The first is a true belief that early detection must help, as a solution to every bad disease. Money is another part, because screening is a great way to recruit new patients. It is good for Pharma, for test manufacturers, and increasingly good for our hospitals. It is a powerful idea to look for diseases early. If you could argue that everyone should do something, it is a huge market.
What about clinical breast examination and self-breast examination often advertised to women?
The data is clear that clinical breast exam and teaching women to self-examine their breasts does not seem to help. But if a woman becomes aware of a new breast lump, she should have it evaluated. Part of the attention to breast cancer has been good. Ironically, it is possible that screening mammography could be the best way to do the clinical breast exam, if the threshold would be looking for things 1 cm or bigger. I think a lot of harm from mammography could be reduced if the thresholds for further investigation were much higher.
The general conundrum of screening is we have to involve a whole bunch of people to potentially help a very few. We have to pay attention to not disturb the rest of them.
How do you see the paper that claimed an increase in advanced cases of prostate cancer after USPSTF 2012 recommendation against screening?
That report—an increased number of late stages of prostate cancer—was highly flawed. They were only talking about “counts”; they never had a denominator.

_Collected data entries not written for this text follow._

-- ==== Sys2Proof/Certificates/Slice0/Obligations.lean ====
section
/-! DEFINITION. The statements for the provers. Each formalises rules of spec/, named in its docstring. -/

open Sys2Proof Sys2Proof.Machine

/-! ## Encoding -/

/-- 30_encoding.md R80, R81, R83, R85: decoding a command's word gives the command back, with every operand, and a word that
decodes is the word of its command. -/
def Obligations.DecodeEncodeAgree : Prop :=
  (∀ i, decodeWord (encode i) = .ok i) ∧ ∀ w i, decodeWord w = .ok i → encode i = w

/-- 95_test_vectors.md section 2.1: words written out in the spec and what they decode to. -/
def Obligations.SpecWordsDecode : Prop :=
  decodeWord 0x00000000 = .ok .nop ∧ decodeWord 0x100000FF = .ok (.count 0xFF) ∧
  decodeWord 0x23000764 = .ok (.readCodeWord 0x64 7) ∧ decodeWord 0x24000007 = .ok (.stageCodeWord 7) ∧
  decodeWord 0x2500FF41 = .ok (.writeCode 0x41 255) ∧ decodeWord 0x32FFFFFF = .ok (.readOut 0xFFFFFF) ∧
  decodeWord 0x400000AB = .ok (.inPush 0xAB) ∧ decodeWord 0x20000000 = .ok .buildTree ∧
  decodeWord 0x30000061 = .ok (.encSym 0x61) ∧ decodeWord 0x50000000 = .ok .decode

/-- 30_encoding.md R84, 40_control.md R104, 60_exceptions.md R253: a word that is no command's raises ILLEGAL_CMD and changes
nothing else; every one of the 239 unassigned opcodes makes such words, and so does a reserved bit of each form. -/
def Obligations.IllegalWordRaisesIllegalCmd : Prop :=
  (∀ w s, (∀ i, encode i ≠ w) → executeWord w s = .next (errState 1 (opcField w) s)) ∧
  (∀ w : Word, opcField w ∉ [0x00, 0x01, 0x02, 0x10, 0x11, 0x20, 0x21, 0x22, 0x23, 0x24, 0x25, 0x30, 0x31, 0x32, 0x40,
    0x41, 0x50] → ∀ i, encode i ≠ w) ∧
  (∀ w : Word, opcField w ∈ [0x00, 0x01, 0x02, 0x20, 0x21, 0x31, 0x41, 0x50] → w.extractLsb' 0 24 ≠ 0 →
    ∀ i, encode i ≠ w) ∧
  (∀ w : Word, opcField w ∈ [0x10, 0x11, 0x22, 0x30, 0x40] → w.extractLsb' 8 16 ≠ 0 → ∀ i, encode i ≠ w) ∧
  (∀ w : Word, opcField w = 0x23 → w.extractLsb' 11 13 ≠ 0 → ∀ i, encode i ≠ w) ∧
  (∀ w : Word, opcField w = 0x24 → w.extractLsb' 3 21 ≠ 0 → ∀ i, encode i ≠ w) ∧
  (∀ w : Word, opcField w = 0x25 → w.extractLsb' 16 8 ≠ 0 → ∀ i, encode i ≠ w)

/-- 30_encoding.md R89: the assembler gives the command's word for operands that fit, and no word otherwise. -/
def Obligations.AssemblerGivesTheWord : Prop :=
  (∀ i, assembleWord (opcodeOf i) i.operands = some (encode i)) ∧
  ∀ i ops, operandsFit i.form ops = false → assembleWord (opcodeOf i) ops = none
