-- ==== Sys2Proof/Laws/Build.lean ====
section
/-! SUPPORT. Laws of the tree builder (42_tree_builder.md R141 to R143, R145). -/

namespace Sys2Proof.Machine

/-! ## The leaves -/

@[simp] theorem nfreq_leaf (x : Sym) (f : Word) : (Node.leaf x f).nfreq = f := rfl

@[simp] theorem nfreq_branch (f : Word) (l r : BitVec 9) : (Node.branch f l r).nfreq = f := rfl

theorem leavesOf_eq_map (f : Vector Word 256) :
    leavesOf f = (presentSyms f).map fun x => Node.leaf x (symGet f x) := by
  unfold leavesOf presentSyms
  induction allSyms with
  | nil => rfl
  | cons x l ih =>
    by_cases h : 0 < (symGet f x).toNat <;> simp [h, ih]

@[simp] theorem length_leavesOf (f : Vector Word 256) : (leavesOf f).length = (presentSyms f).length := by
  simp [leavesOf_eq_map]

theorem length_presentSyms_le (f : Vector Word 256) : (presentSyms f).length ≤ 256 := by
  have := List.length_filter_le (fun x => decide (0 < (symGet f x).toNat)) allSyms
  simpa [presentSyms, allSyms] using this

/-- The leaf frequencies sum up to the sum of FREQ. -/
theorem sum_leaves (f : Vector Word 256) : ((leavesOf f).map fun n => n.nfreq.toNat).sum = freqSum f := by
  unfold leavesOf freqSum
  induction allSyms with
  | nil => rfl
  | cons x l ih =>
    by_cases h : 0 < (symGet f x).toNat
    · simp [h, ih]
    · have h0 : (symGet f x).toNat = 0 := by omega
      simp [h0, ih]

/-! ## popmin -/

theorem keyLe_total (key : Nat → Nat) (i j : Nat) : keyLe key i j = true ∨ keyLe key j i = true := by
  simp only [keyLe, Bool.or_eq_true, decide_eq_true_eq, Bool.and_eq_true]; omega

theorem keyLe_trans (key : Nat → Nat) {i j k : Nat} (h1 : keyLe key i j = true) (h2 : keyLe key j k = true) :
    keyLe key i k = true := by
  simp only [keyLe, Bool.or_eq_true, decide_eq_true_eq, Bool.and_eq_true] at *; omega

/-- The smallest key is the key of smallest frequency. -/
theorem key_le_of_keyLe (key : Nat → Nat) {i j : Nat} (h : keyLe key i j = true) : key i ≤ key j := by
  simp only [keyLe, Bool.or_eq_true, decide_eq_true_eq, Bool.and_eq_true] at h; omega

/-- A queue that is not empty has an index of smallest key. -/
theorem exists_keyLe (key : Nat → Nat) (pq : List Nat) (h : pq ≠ []) : ∃ i ∈ pq, ∀ j ∈ pq, keyLe key i j = true := by
  induction pq with
  | nil => exact absurd rfl h
  | cons a l ih =>
    rcases List.eq_nil_or_concat l with rfl | ⟨_, _, _⟩
    · exact ⟨a, by simp, by simp [keyLe]⟩
    · obtain ⟨i, hi, hm⟩ := ih (by simp_all)
      rcases keyLe_total key a i with h1 | h1
      · refine ⟨a, by simp, fun j hj => ?_⟩
        rcases List.mem_cons.1 hj with rfl | hj
        · simp [keyLe]
        · exact keyLe_trans key h1 (hm j hj)
      · refine ⟨i, by simp [hi], fun j hj => ?_⟩
        rcases List.mem_cons.1 hj with rfl | hj
        · exact h1
        · exact hm j hj

theorem mem_seqMinima {key : Nat → Nat} {pq : List Nat} {i : Nat} :
    i ∈ seqMinima key pq ↔ i ∈ pq ∧ ∀ j ∈ pq, keyLe key i j = true := by
  simp [seqMinima]

theorem mem_anyMinima {key : Nat → Nat} {pq : List Nat} {i : Nat} :
    i ∈ anyMinima key pq ↔ i ∈ pq ∧ ∀ j ∈ pq, key i ≤ key j := by
  simp [anyMinima]

/-- popmin answers on every queue that is not empty. -/
theorem popMin_isSome (tie : TiePolicy) (choice : Nat) (key : Nat → Nat) (pq : List Nat) (h : pq ≠ []) :
    ∃ i q, popMin tie choice key pq = some (i, q) := by
  obtain ⟨i, hi, hm⟩ := exists_keyLe key pq h
  cases tie with
  | seq =>
    have hpos : 0 < (seqMinima key pq).length := List.length_pos_of_mem (mem_seqMinima.2 ⟨hi, hm⟩)
    exact ⟨_, _, by simp [popMin, List.getElem?_eq_getElem hpos]; exact ⟨rfl, rfl⟩⟩
  | any =>
    have hpos : 0 < (anyMinima key pq).length :=
      List.length_pos_of_mem (mem_anyMinima.2 ⟨hi, fun j hj => key_le_of_keyLe key (hm j hj)⟩)
    have hlt := Nat.mod_lt choice hpos
    exact ⟨_, _, by simp [popMin, List.getElem?_eq_getElem hlt]; exact ⟨rfl, rfl⟩⟩

/-- Everything popmin can do: it removes an index of smallest frequency, under SEQ the one of smallest key
(42_tree_builder.md R142, R143). -/
theorem popMin_spec {tie : TiePolicy} {choice : Nat} {key : Nat → Nat} {pq q : List Nat} {i : Nat}
    (h : popMin tie choice key pq = some (i, q)) :
    i ∈ pq ∧ q = pq.erase i ∧ (∀ j ∈ pq, key i ≤ key j) ∧ (tie = .seq → ∀ j ∈ pq, keyLe key i j = true) := by
  cases tie with
  | seq =>
    simp only [popMin, Option.map_eq_some_iff, Prod.mk.injEq] at h
    obtain ⟨a, ha, rfl, rfl⟩ := h
    obtain ⟨h1, h2⟩ := mem_seqMinima.1 (List.mem_of_getElem? ha)
    exact ⟨h1, rfl, fun j hj => key_le_of_keyLe key (h2 j hj), fun _ => h2⟩
  | any =>
    simp only [popMin, Option.map_eq_some_iff, Prod.mk.injEq] at h
    obtain ⟨a, ha, rfl, rfl⟩ := h
    obtain ⟨h1, h2⟩ := mem_anyMinima.1 (List.mem_of_getElem? ha)
    exact ⟨h1, rfl, h2, fun e => by cases e⟩

/-! ## The loop -/

/-- One round whole: with two indices in the queue it pops `a`, then `b`, and leaves exactly this builder
(42_tree_builder.md R141). -/
theorem mergeOnce_round (tie : TiePolicy) (choose : Nat → Nat) (k : Nat) (t : Builder) (h : 1 < t.pq.length) :
    ∃ a b, popMin tie (choose t.draw) (nfreqAt t.nodes k) t.pq = some (a, t.pq.erase a) ∧
      popMin tie (choose (t.draw + choicesUsed tie)) (nfreqAt t.nodes k) (t.pq.erase a) =
        some (b, (t.pq.erase a).erase b) ∧
      mergeOnce tie choose k t = some
        { nodes := storePut t.nodes t.next
            (.branch ((nodeAt t.nodes k a).nfreq + (nodeAt t.nodes k b).nfreq) (BitVec.ofNat 9 a) (BitVec.ofNat 9 b))
          pq := (t.pq.erase a).erase b ++ [t.next]
          next := t.next + 1
          draw := t.draw + 2 * choicesUsed tie } := by
  obtain ⟨a, q, ha⟩ := popMin_isSome tie (choose t.draw) (nfreqAt t.nodes k) t.pq (by intro e; simp [e] at h)
  obtain ⟨h1, rfl, -, -⟩ := popMin_spec ha
  have hlen : (t.pq.erase a).length = t.pq.length - 1 := List.length_erase_of_mem h1
  obtain ⟨b, q', hb⟩ := popMin_isSome tie (choose (t.draw + choicesUsed tie)) (nfreqAt t.nodes k) (t.pq.erase a)
    (by intro e; simp [e] at hlen; omega)
  obtain ⟨-, rfl, -, -⟩ := popMin_spec hb
  exact ⟨a, b, ha, hb, by simp [mergeOnce, ha, hb]⟩

/-- One round: two popped indices, and what the round leaves. -/
theorem mergeOnce_spec {tie : TiePolicy} {choose : Nat → Nat} {k : Nat} {t t' : Builder}
    (h : mergeOnce tie choose k t = some t') :
    ∃ a b, a ∈ t.pq ∧ b ∈ t.pq.erase a ∧ t'.pq = (t.pq.erase a).erase b ++ [t.next] ∧ t'.next = t.next + 1 ∧
      t'.nodes = storePut t.nodes t.next
        (.branch ((nodeAt t.nodes k a).nfreq + (nodeAt t.nodes k b).nfreq) (BitVec.ofNat 9 a) (BitVec.ofNat 9 b)) := by
  simp only [mergeOnce, Option.bind_eq_some_iff, Option.map_eq_some_iff] at h
  obtain ⟨⟨a, q⟩, ha, ⟨b, q'⟩, hb, rfl⟩ := h
  obtain ⟨h1, rfl, -, -⟩ := popMin_spec ha
  obtain ⟨h2, rfl, -, -⟩ := popMin_spec hb
  exact ⟨a, b, h1, h2, rfl, rfl, rfl⟩

/-- A round answers as long as the queue has two indices. -/
theorem mergeOnce_isSome (tie : TiePolicy) (choose : Nat → Nat) (k : Nat) (t : Builder) (h : 1 < t.pq.length) :
    ∃ t', mergeOnce tie choose k t = some t' :=
  let ⟨_, _, _, _, h'⟩ := mergeOnce_round tie choose k t h
  ⟨_, h'⟩

theorem mergeOnce_length {tie : TiePolicy} {choose : Nat → Nat} {k : Nat} {t t' : Builder}
    (h : mergeOnce tie choose k t = some t') : t'.pq.length + 1 = t.pq.length ∧ t'.next = t.next + 1 := by
  obtain ⟨a, b, ha, hb, hpq, hn, -⟩ := mergeOnce_spec h
  have h1 : (t.pq.erase a).length = t.pq.length - 1 := List.length_erase_of_mem ha
  have h2 : ((t.pq.erase a).erase b).length = (t.pq.erase a).length - 1 := List.length_erase_of_mem hb
  have h3 := List.length_pos_of_mem ha
  have h4 := List.length_pos_of_mem hb
  refine ⟨?_, hn⟩
  rw [hpq, List.length_append, List.length_singleton]
  omega

/-- An induction once for the whole loop: what one round keeps, the loop keeps; it ends with one index in the queue,
after as many rounds as the queue had indices too many. -/
theorem mergeLoop_induction {tie : TiePolicy} {choose : Nat → Nat} {k : Nat} (P : Builder → Prop)
    (hstep : ∀ t t', P t → 1 < t.pq.length → mergeOnce tie choose k t = some t' → P t') (n : Nat) (t : Builder)
    (hP : P t) (hpos : 0 < t.pq.length) (hn : t.pq.length ≤ n + 1) :
    ∃ t', mergeLoop tie choose k n t = some t' ∧ P t' ∧ t'.pq.length = 1 ∧ t'.next + 1 = t.next + t.pq.length := by
  induction n generalizing t with
  | zero => exact ⟨t, rfl, hP, by omega, by omega⟩
  | succ n ih =>
    by_cases h : t.pq.length ≤ 1
    · exact ⟨t, by simp [mergeLoop, h], hP, by omega, by omega⟩
    · obtain ⟨t1, h1⟩ := mergeOnce_isSome tie choose k t (by omega)
      obtain ⟨hl, hnx⟩ := mergeOnce_length h1
      obtain ⟨t', h', hP', hl', hn'⟩ := ih t1 (hstep t t1 hP (by omega) h1) (by omega) (by omega)
      exact ⟨t', by simp [mergeLoop, h, h1, h'], hP', hl', by omega⟩

/-! ## The tree -/

/-- The invariant of the loop: `L` are the leaves, and every node made so far is in the queue or has exactly one
parent. -/
structure LoopInv (L : List Node) (t : Builder) : Prop where
  kind   : ∀ n ∈ L, ∃ x f, n = Node.leaf x f
  size   : t.pq.length + t.next = 2 * L.length
  low    : L.length ≤ t.next
  nodup  : t.pq.Nodup
  bound  : ∀ i ∈ t.pq, i < t.next
  leaves : ∀ i, i < L.length → storeGet t.nodes i = L[i]?
  inner  : ∀ i, L.length ≤ i → i < t.next → ∃ f l r, storeGet t.nodes i = some (.branch f l r) ∧
    l.toNat < i ∧ r.toNat < i ∧ l ≠ r ∧ l.toNat ∉ t.pq ∧ r.toNat ∉ t.pq ∧
    ∃ a b, storeGet t.nodes l.toNat = some a ∧ storeGet t.nodes r.toNat = some b ∧
      f.toNat = a.nfreq.toNat + b.nfreq.toNat
  parent : ∀ i, i < t.next → i ∉ t.pq → ∃! j, j < t.next ∧ IsParent t.nodes j i
  sum    : (t.pq.map fun i => ((storeGet t.nodes i).map fun n => n.nfreq.toNat).getD 0).sum =
    (L.map fun n => n.nfreq.toNat).sum

theorem LoopInv.listed {L : List Node} {t : Builder} (h : LoopInv L t) {i : Nat} (hi : i < t.next) :
    ∃ n, storeGet t.nodes i = some n := by
  by_cases hl : i < L.length
  · exact ⟨L[i], by rw [h.leaves i hl, List.getElem?_eq_getElem hl]⟩
  · obtain ⟨f, l, r, hs, -⟩ := h.inner i (by omega) hi
    exact ⟨_, hs⟩

theorem sum_erase {q : List Nat} {a : Nat} (g : Nat → Nat) (h : a ∈ q) : (q.map g).sum = g a + ((q.erase a).map g).sum := by
  have := (List.perm_cons_erase h).map g
  simpa using this.sum_eq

In the U.S. data so far (Figure 3), the incidence of metastatic prostate cancer at first presentation (the cancer was already metastatic at the moment of diagnosis) continues to stay stable. But I expect it will go up.
What you see is the implementation of PSA screening really had an effect on that incidence; it almost cut it in half. This is a sign that the bad cancers are being found early. Now it’s been fairly stable, but I wouldn’t be surprised if it goes back up, because PSA screening is going down. But whether that changes death rates is a separate question, because early treatment must matter.
Notice, in comparison, the incidence of metastatic breast cancer at first presentation never changes; it is pretty stable. Mammography screening has not been able to reduce the amount of breast cancer diagnosed at this very late stage. That’s not the mammographers’ fault; that’s the fault of the aggressive cancers (the birds in the barnyard analogy).
- Shaukat, A., S.J. Mongin, M.S. Geisser, et al. 2013. Long-term mortality after screening for colorectal cancer. New England Journal of Medicine 369(12): 1106–14. doi: 10.1056/NEJMoa1300720.
- Welch, H.G., and O.W. Brawley. 2018. Scrutiny-dependent cancer and self-fulfilling risk factors. Annals of Internal Medicine 168(2): 143–144. doi: 10.7326/M17-2792.
- Welch, H.G., D.H. Gorski, and P.C. Albertsen. 2015. Trends in metastatic breast and prostate cancer—lessons in cancer dynamics. New England Journal of Medicine 373: 1685–1687. doi: 10.1056/NEJMp1510443.